Bill Clinton and Jimmy Carter went along for the ride, but on separate flights.
"Obama kept his usual quarters in the front of the plane, while the medical unit cabin was transformed into the Bushes’ quarters for the flight. Clinton stayed in the senior staff cabin."
Henri Le Riche estimates "Obama's expected 10-minute speech at Nelson Mandela's memorial will cost taxpayers at least $500,000 per minute."
That's not counting any cakes and coffee he and his inner circle consume aboard Air Force One during the 18,000-mile round trip to Johannesburg, via Dakar, in Senegal.In addition to Obama and his entourage aboard Air Force One, the government sent along the presidential security detail -- armed guards, bullet-proof limos, and other equipment -- on a far less luxurious C-17 cargo lifters based out of Andrews Air Force base.
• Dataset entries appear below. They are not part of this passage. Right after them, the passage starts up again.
-- ==== Sys2Proof/Machine/Arrival.lean ====
section
/-!
DEFINITION. From a received frame to a released swatch: ingress flow control, landing, allocation of arrivals, and the
resequencer (R235, R236, R246 to R248, R266, R267, R315, R316, R322).
-/

namespace Sys2Proof.Machine

/-- OPC_STATE.STATE (R155). -/
def ctxUndeclared : Nat := 0
def ctxIdle : Nat := 1
def ctxOpen : Nat := 2
def ctxFlush : Nat := 3
def ctxClosing : Nat := 4
def ctxPaused : Nat := 5
def State.ctxState (s : State) (x : Nat) : Nat := s.rd F.OPC_STATE_STATE x

/-- KIND values (R142). -/
def kAllReduce : Nat := 0
def kReduceScatter : Nat := 1
def kAllGather : Nat := 2
def kBroadcast : Nat := 3
def kBarrier : Nat := 4
def kRedistribute : Nat := 5
def kExchange : Nat := 6
def kParity : Nat := 7
def State.kind (s : State) (x : Nat) : Nat := s.rd F.OPC_DECL_KIND x
def State.lastOf (s : State) (x : Nat) : Nat := s.rd F.OPC_DECL_LAST x

/-- R154, R166: an item for context x is dropped as undeclared. -/
def State.undeclared (s : State) (x : Nat) : Bool := !s.accepted || s.ctxState x == ctxUndeclared

/-- R264, R270: the account an arriving swatch or descriptor of context x is charged to. -/
def State.arrivalAccount (s : State) (x : Nat) : Nat :=
  if s.undeclared x || s.kind x == kParity then 16 else s.lastOf x

/-- R166: a drop for an undeclared context is counted and captured. -/
def State.dropUndecl (s : State) (port x : Nat) : State :=
  let s := s.inc F.OPC_UNDECL_COUNT
  ((s.wr F.OPC_UNDECL_LAST_VALID 1).wr F.OPC_UNDECL_LAST_PORT port).wr F.OPC_UNDECL_LAST_CONTEXT x

/-- R166: OPNUM is the current operation's, or the next one's. -/
def State.opnumOk (s : State) (x opnum : Nat) : Bool :=
  let n := s.rd F.NUM_OPSEQ_OPNUM x
  opnum == n || opnum == (n + 1) % 2 ^ 32

/-- A port's link data changed. -/
def State.setPort (s : State) (p : Nat) (f : Port → Port) : State :=
  { s with link := { s.link with ports := s.link.ports.upd [p] f } }
def State.port (s : State) (p : Nat) : Port := s.link.ports.get [p]

/-- R315: bytes of virtual channel v in the ingress FIFO: of whole frames, and of those whose bytes are arriving. -/
def State.fifoOf (s : State) (p v : Nat) : Nat :=
  let arriving := if s.flag F.PRT_DISC_QUAR p then [] else rxFrames (s.port p).rx.length (s.port p).rx
  arriving.foldl (fun n f => if !f.1 && f.2.1 == v then n + f.2.2 else n) ((s.port p).fifo.getD v 0)

/-- R315: total occupancy of the ingress FIFO. -/
def State.fifoTotal (s : State) (p : Nat) : Nat := ((List.range 8).map (s.fifoOf p)).foldl (· + ·) 0

/-- PRT_FC_STAT.FIFO shows the total occupancy. -/
def State.syncFifo (s : State) (p : Nat) : State := s.wr F.PRT_FC_STAT_FIFO (s.fifoTotal p) p

/-- R316: the XOFF state of each virtual channel follows the occupancies, with hysteresis. -/
def State.syncXoff (s : State) (p : Nat) : State :=
  let total := s.fifoTotal p
  let pt := s.port p
  let at_ := 1024 * s.rd F.PRT_LINK_CFG_TOTAL_AT p
  let tot := if at_ ≤ total then true else if total ≤ at_ / 2 then false else pt.xoffTotal
  let own := (List.range 8).map (fun v =>
    let o := s.fifoOf p v
    if 64 * s.rd F.PRT_FC_CFG_XOFF_AT p v ≤ o then true
    else if o ≤ 64 * s.rd F.PRT_FC_CFG_XON_AT p v then false
    else pt.xoffOwn.getD v false)
  let mask := (List.range 8).foldl (fun a v => if tot || own.getD v false then a + 2 ^ v else a) 0
  let s := s.setPort p (fun pt => { pt with xoffOwn := own, xoffTotal := tot })
  s.wr F.PRT_FC_STAT_TX_XOFF (if s.creditMode p then 0 else mask) p

/-- R315: a frame enters the FIFO; R322: or its bytes leave, and its credits go back. -/
def State.fifoAdd (s : State) (p v len : Nat) : State :=
  (s.setPort p (fun pt => { pt with fifo := listSet 0 pt.fifo v (pt.fifo.getD v 0 + len) })).syncFifo p
/-- R322: the credits of a frame of length `len` go back to the neighbour. -/
def State.returnCredits (s : State) (p v len : Nat) : State :=
  if s.creditMode p then
    let c := ceilDiv len 64
    let s := s.setPort p (fun pt => { pt with returned := listSet 0 pt.returned v ((pt.returned.getD v 0 + c) % 65536) })
    s.wr F.PRT_CREDIT_RX_OUT (s.rd F.PRT_CREDIT_RX_OUT p v - c) p v
  else s
def State.fifoRemove (s : State) (p v len : Nat) : State :=
  ((s.setPort p (fun pt => { pt with fifo := listSet 0 pt.fifo v (pt.fifo.getD v 0 - len) })).returnCredits p v len).syncFifo p

/-- R235, R236: release of a frame into the switch: it asks for its buffers. -/
def State.release (s : State) (p : Nat) (item : Item) (vc : Option Nat := none) (off : Bool := false) : State :=
  let a := (item.context.map s.arrivalAccount).getD 16
  s.request (reqPort (dieOfPort p)) a item (.arrival p vc off)

/-- R235: the ingress window of last t that a frame complete in store cycle `done` belongs to: entry, round and the
store cycle of the window's START; of the present round or the one before, with the bank that p had in it. DESIGN CHOICE
(log 132): of two such windows the first, the present round's before the other's. -/
def State.ingressWindow (s : State) (p t done : Nat) : Option (Nat × Nat × Nat) :=
  let land := s.rd F.SCH_PORT_CFG_LAND p
  let n := s.rd F.SCH_ROUND_NUMBER
  let before := ((s.sched.prevBanks.find? (fun b => b.1 == p)).map Prod.snd).getD (s.bank p)
  let tryRound (bank base round : Nat) : Option (Nat × Nat × Nat) :=
    (((s.windows p bank 1).filter (fun w => w.2.1 == t)).find? (fun w => decide (base + w.2.2.1 ≤ done ∧ done < base + w.2.2.1 + w.2.2.2 + land))).map
      (fun w => (w.1, round, base + w.2.2.1))
  if !s.sched.running then none
  else match tryRound (s.bank p) s.sched.roundStart n with
    | some r => some r
    | none => if n = 0 then none else tryRound before (s.sched.roundStart - s.sched.prevLen) (n - 1)

/-- The number that stands for "no last" at landing (R236). -/
def noLast : Nat := 16

/-- How a frame that waits for its landing is released in the present store cycle, if it is (R235, R236). -/
inductive LandAs where
  /-- Without a landing: it has no last. -/
  | plain
  /-- Outside every window of its last. -/
  | off
  /-- In a window, entry and round: in its landing cycle, or late; the release cycle counts for the next frame. -/
  | inWindow (round entry released : Nat) (late : Bool)
  deriving DecidableEq, Repr

/-- R235, R236: what port p does with a frame in the present store cycle; none: it still waits. -/
def State.landAs (s : State) (p : Nat) (l : Landing) : Option LandAs :=
  let done := decide (l.done < s.store)
  if l.last = noLast then (if done then some .plain else none)
  else match s.ingressWindow p l.last l.done with
    | none => if done then some .off else none
    | some (entry, round, start) =>
      let due := match s.sched.winLand.get [p, l.last, entry] with
        | some w => if w.round = round ∧ w.entry = entry then w.landing else start + s.rd F.SCH_PORT_CFG_LAND p
        | none => start + s.rd F.SCH_PORT_CFG_LAND p
      if due < l.done then (if done then some (.inWindow round entry (l.done + 1) true) else none)
      else if due ≤ s.store then some (.inWindow round entry due false)
      else none

/-- R235, R236: the first frame waiting on p that is to be released is: in its landing cycle, or late, or outside every
window of its last; a frame without a last takes no landing. The frames of one window keep the order of their completion. -/
def State.landOp (s : State) (p : Nat) : State :=
  let ls := s.sched.landing.get [p]
  let window (l : Landing) : Option (Nat × Nat × Nat) := if l.last = noLast then none else s.ingressWindow p l.last l.done
  let first (l : Landing) : Bool := (window l).isNone ||
    ls.find? (fun k => k.last == l.last && window k == window l) == some l
  match ls.findSome? (fun l => if first l then (s.landAs p l).map (fun a => (l, a)) else none) with
  | none => s
  | some (l, a) =>
    let s := { s with sched := { s.sched with landing := s.sched.landing.set [p] (ls.erase l) } }
    match a with
    | .plain => s.release p l.frame.item
    | .off => ((s.inc F.SCH_LAND_OFFWINDOW 1 p).exactLoss F.SCH_EXACT_LOSS_LAND).release p l.frame.item none true
    | .inWindow round entry released late =>
      let w : WinLanding := { round, entry, landing := released + s.slot p l.frame.item.linkLength }
      let s := { s with sched := { s.sched with winLand := s.sched.winLand.set [p, l.last, entry] (some w) } }
      let s := if late then (s.inc F.SCH_LAND_LATE 1 p).exactLoss F.SCH_EXACT_LOSS_LAND else s
      s.release p l.frame.item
Cost: $23,811 per hour.
Obama’s trip is not merely ceremonial. The high profile event serves as a spectacular propaganda piece to highlight multiculturalism, the latest political control tool exploited by the establishment.
Incidentally, the ideological heirs to Mandela’s communism do not support Obama’s presence in South Africa.
A statement issued by the National Unions of Metalworkers of South Africa, the South African Communist Party, the Young Communist League of South Africa, the South African Students' Congress, the Muslim Students' Association, the National Education, Health and Allied Workers' Union, the Congress of South African Trade Unions, the Friends of Cuba Society, Boycott, Divestment and Sanctions against Israel in South Africa, and the World Federation of Trade Unions condemn the U.S. Public relations stunt.
"Our rejection is based the US's arrogant, selfish and oppressive foreign policies, treatment of workers and international trade relations that are rooted in war-mongering, neo-liberal super-exploitation, colonial racism and the disregard and destruction of the environment, thus making the realization of a just and peaceful world impossible," the statement declares.
The rejection is interesting considering the United States was instrumental in the effort to dismantle apartheid. The Comprehensive Anti-Apartheid Act of 1986, enacted by Congress, imposed sanctions that ultimately led to the release of Nelson Mandela and other political prisoners and the end of apartheid.